(Action item):
Would you return the lines from the one that contains "none => u) t)" to the last line of the entries below, exactly and with nothing added?

(Stored data entries)

---+---

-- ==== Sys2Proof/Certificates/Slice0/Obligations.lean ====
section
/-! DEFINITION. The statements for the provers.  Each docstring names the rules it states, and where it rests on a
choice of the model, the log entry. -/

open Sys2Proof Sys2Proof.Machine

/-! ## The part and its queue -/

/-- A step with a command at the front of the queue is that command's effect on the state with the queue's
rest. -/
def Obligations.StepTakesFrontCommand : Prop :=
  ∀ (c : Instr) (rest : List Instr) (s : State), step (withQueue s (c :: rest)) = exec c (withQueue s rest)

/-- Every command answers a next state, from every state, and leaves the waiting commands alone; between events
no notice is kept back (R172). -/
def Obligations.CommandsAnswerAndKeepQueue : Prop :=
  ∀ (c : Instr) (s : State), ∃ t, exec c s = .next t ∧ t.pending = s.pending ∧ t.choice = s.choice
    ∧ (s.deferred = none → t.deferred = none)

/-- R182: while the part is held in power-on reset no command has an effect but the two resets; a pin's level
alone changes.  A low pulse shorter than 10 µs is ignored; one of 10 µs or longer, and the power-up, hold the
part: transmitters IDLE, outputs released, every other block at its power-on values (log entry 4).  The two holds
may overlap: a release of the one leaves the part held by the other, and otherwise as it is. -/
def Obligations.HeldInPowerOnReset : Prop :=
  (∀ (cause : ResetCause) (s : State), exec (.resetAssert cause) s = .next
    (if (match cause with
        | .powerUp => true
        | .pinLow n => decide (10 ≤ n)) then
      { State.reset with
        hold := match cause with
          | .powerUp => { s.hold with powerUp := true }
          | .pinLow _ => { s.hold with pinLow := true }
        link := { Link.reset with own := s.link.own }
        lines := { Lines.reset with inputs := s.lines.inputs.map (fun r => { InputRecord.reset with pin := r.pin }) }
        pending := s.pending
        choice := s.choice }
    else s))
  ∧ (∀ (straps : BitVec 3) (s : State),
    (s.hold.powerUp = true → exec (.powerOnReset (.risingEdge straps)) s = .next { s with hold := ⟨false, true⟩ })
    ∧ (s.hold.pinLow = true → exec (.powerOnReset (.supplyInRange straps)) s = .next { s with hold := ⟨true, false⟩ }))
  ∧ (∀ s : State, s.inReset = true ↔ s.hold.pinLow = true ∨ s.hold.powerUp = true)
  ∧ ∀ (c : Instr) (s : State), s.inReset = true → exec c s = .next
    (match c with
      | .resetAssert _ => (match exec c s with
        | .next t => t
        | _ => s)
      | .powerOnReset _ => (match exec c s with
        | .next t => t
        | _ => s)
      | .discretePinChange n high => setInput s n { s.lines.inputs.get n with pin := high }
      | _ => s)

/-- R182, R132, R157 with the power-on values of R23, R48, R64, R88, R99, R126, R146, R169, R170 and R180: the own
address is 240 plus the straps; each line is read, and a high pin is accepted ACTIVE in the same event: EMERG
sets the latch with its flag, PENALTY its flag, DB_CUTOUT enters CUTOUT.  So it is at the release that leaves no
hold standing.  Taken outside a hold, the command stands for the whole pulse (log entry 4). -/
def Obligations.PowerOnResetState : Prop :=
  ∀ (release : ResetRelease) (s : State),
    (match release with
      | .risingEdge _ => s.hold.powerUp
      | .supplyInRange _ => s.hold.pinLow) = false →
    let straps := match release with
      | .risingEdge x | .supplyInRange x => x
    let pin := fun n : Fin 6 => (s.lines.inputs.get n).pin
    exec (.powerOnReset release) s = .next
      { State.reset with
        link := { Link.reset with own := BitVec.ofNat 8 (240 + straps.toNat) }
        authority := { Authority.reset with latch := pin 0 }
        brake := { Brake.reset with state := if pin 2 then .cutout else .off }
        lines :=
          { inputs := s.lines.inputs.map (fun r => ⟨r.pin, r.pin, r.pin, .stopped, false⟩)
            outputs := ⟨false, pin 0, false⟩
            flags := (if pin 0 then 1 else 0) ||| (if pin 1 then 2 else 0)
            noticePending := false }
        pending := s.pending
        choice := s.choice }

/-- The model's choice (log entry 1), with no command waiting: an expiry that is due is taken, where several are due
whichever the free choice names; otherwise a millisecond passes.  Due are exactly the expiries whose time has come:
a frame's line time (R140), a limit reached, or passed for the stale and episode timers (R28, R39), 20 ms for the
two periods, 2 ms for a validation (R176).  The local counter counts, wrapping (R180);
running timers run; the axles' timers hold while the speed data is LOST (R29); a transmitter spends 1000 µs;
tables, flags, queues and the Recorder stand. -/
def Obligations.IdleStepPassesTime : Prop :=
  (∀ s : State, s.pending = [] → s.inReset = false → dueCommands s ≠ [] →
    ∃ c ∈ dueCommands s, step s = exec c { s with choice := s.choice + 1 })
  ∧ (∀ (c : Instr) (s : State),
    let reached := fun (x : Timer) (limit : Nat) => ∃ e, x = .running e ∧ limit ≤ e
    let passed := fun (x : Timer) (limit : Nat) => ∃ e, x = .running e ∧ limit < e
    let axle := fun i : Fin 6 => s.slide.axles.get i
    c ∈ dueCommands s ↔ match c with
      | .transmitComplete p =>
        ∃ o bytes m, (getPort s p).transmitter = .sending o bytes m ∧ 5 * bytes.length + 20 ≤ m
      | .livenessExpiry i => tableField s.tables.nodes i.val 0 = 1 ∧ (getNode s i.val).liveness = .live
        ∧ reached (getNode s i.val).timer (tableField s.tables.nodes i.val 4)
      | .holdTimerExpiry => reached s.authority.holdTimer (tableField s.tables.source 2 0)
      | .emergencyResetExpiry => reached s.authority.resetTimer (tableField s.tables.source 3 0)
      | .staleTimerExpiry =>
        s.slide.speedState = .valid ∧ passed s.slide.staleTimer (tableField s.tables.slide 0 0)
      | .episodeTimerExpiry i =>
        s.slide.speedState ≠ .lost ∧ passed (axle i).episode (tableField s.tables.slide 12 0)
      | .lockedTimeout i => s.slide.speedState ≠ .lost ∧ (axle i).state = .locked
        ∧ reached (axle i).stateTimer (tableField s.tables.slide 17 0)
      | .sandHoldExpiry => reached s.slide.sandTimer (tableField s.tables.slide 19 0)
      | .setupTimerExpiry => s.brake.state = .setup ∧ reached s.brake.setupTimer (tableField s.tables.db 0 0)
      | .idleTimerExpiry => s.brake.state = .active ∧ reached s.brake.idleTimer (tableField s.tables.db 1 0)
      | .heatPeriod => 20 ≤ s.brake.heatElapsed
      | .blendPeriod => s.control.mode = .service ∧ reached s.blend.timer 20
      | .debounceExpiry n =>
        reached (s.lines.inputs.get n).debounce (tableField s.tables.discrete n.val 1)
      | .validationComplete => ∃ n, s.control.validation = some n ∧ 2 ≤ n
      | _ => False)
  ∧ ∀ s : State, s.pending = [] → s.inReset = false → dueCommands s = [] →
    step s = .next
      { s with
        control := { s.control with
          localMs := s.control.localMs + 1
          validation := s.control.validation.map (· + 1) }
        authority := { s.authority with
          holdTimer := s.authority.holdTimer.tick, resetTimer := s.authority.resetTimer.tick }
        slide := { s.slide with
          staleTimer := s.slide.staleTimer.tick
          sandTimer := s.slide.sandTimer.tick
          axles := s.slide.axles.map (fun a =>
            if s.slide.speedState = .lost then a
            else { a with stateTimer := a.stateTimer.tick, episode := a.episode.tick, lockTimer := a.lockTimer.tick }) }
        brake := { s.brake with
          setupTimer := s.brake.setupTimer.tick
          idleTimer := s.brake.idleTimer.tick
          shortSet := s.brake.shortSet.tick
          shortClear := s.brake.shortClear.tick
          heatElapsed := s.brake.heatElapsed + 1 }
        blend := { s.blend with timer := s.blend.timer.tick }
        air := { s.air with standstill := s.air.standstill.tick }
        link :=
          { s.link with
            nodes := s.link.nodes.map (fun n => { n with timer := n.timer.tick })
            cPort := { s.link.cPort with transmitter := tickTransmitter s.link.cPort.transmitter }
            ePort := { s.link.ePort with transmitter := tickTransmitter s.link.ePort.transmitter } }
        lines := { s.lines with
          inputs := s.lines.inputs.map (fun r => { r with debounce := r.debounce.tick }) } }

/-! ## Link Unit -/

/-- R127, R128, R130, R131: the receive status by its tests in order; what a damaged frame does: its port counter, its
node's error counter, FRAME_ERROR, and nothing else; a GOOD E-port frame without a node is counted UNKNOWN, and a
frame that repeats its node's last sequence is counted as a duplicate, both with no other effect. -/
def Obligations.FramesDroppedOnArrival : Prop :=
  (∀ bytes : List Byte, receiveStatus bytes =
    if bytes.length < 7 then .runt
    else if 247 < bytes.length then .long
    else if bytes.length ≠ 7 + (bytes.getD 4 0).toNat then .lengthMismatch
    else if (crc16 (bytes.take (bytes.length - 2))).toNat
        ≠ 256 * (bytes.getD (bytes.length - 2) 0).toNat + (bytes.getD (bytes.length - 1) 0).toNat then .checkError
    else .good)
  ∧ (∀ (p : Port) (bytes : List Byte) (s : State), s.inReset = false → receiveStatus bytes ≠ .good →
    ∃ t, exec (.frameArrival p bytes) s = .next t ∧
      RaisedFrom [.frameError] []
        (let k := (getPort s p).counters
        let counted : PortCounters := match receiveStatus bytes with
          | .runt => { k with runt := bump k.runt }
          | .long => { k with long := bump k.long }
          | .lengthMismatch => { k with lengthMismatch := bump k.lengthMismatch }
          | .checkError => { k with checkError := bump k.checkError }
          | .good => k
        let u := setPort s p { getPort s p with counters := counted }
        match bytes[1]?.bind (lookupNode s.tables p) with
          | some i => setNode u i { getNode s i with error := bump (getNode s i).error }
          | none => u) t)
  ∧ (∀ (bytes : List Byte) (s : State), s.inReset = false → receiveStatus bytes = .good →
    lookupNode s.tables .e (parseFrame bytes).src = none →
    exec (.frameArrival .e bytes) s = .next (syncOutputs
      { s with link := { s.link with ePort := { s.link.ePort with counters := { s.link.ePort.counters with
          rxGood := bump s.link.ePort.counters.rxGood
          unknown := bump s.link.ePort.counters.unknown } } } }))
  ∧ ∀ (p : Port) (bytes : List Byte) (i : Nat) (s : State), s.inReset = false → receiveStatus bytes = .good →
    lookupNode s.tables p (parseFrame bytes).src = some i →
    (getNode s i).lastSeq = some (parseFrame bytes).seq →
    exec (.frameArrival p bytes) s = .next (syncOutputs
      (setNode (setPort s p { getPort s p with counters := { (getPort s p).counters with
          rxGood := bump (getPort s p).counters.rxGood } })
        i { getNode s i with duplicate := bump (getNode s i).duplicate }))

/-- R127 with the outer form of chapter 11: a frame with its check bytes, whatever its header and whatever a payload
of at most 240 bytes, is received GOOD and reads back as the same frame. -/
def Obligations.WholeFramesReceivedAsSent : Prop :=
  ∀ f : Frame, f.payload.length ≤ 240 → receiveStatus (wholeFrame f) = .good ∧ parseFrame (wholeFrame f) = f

---+---

(Written solution):
          | none => u) t)
  ∧ (∀ (bytes : List Byte) (s : State), s.inReset = false → receiveStatus bytes = .good →
    lookupNode s.tables .e (parseFrame bytes).src = none →
    exec (.frameArrival .e bytes) s = .next (syncOutputs
      { s with link := { s.link with ePort := { s.link.ePort with counters := { s.link.ePort.counters with
          rxGood := bump s.link.ePort.counters.rxGood
          unknown := bump s.link.ePort.counters.unknown } } } }))
  ∧ ∀ (p : Port) (bytes : List Byte) (i : Nat) (s : State), s.inReset = false → receiveStatus bytes = .good →
    lookupNode s.tables p (parseFrame bytes).src = some i →
    (getNode s i).lastSeq = some (parseFrame bytes).seq →
    exec (.frameArrival p bytes) s = .next (syncOutputs
      (setNode (setPort s p { getPort s p with counters := { (getPort s p).counters with
          rxGood := bump (getPort s p).counters.rxGood } })
        i { getNode s i with duplicate := bump (getNode s i).duplicate }))

/-- R127 with the outer form of chapter 11: a frame with its check bytes, whatever its header and whatever a payload
of at most 240 bytes, is received GOOD and reads back as the same frame. -/
def Obligations.WholeFramesReceivedAsSent : Prop :=
  ∀ f : Frame, f.payload.length ≤ 240 → receiveStatus (wholeFrame f) = .good ∧ parseFrame (wholeFrame f) = f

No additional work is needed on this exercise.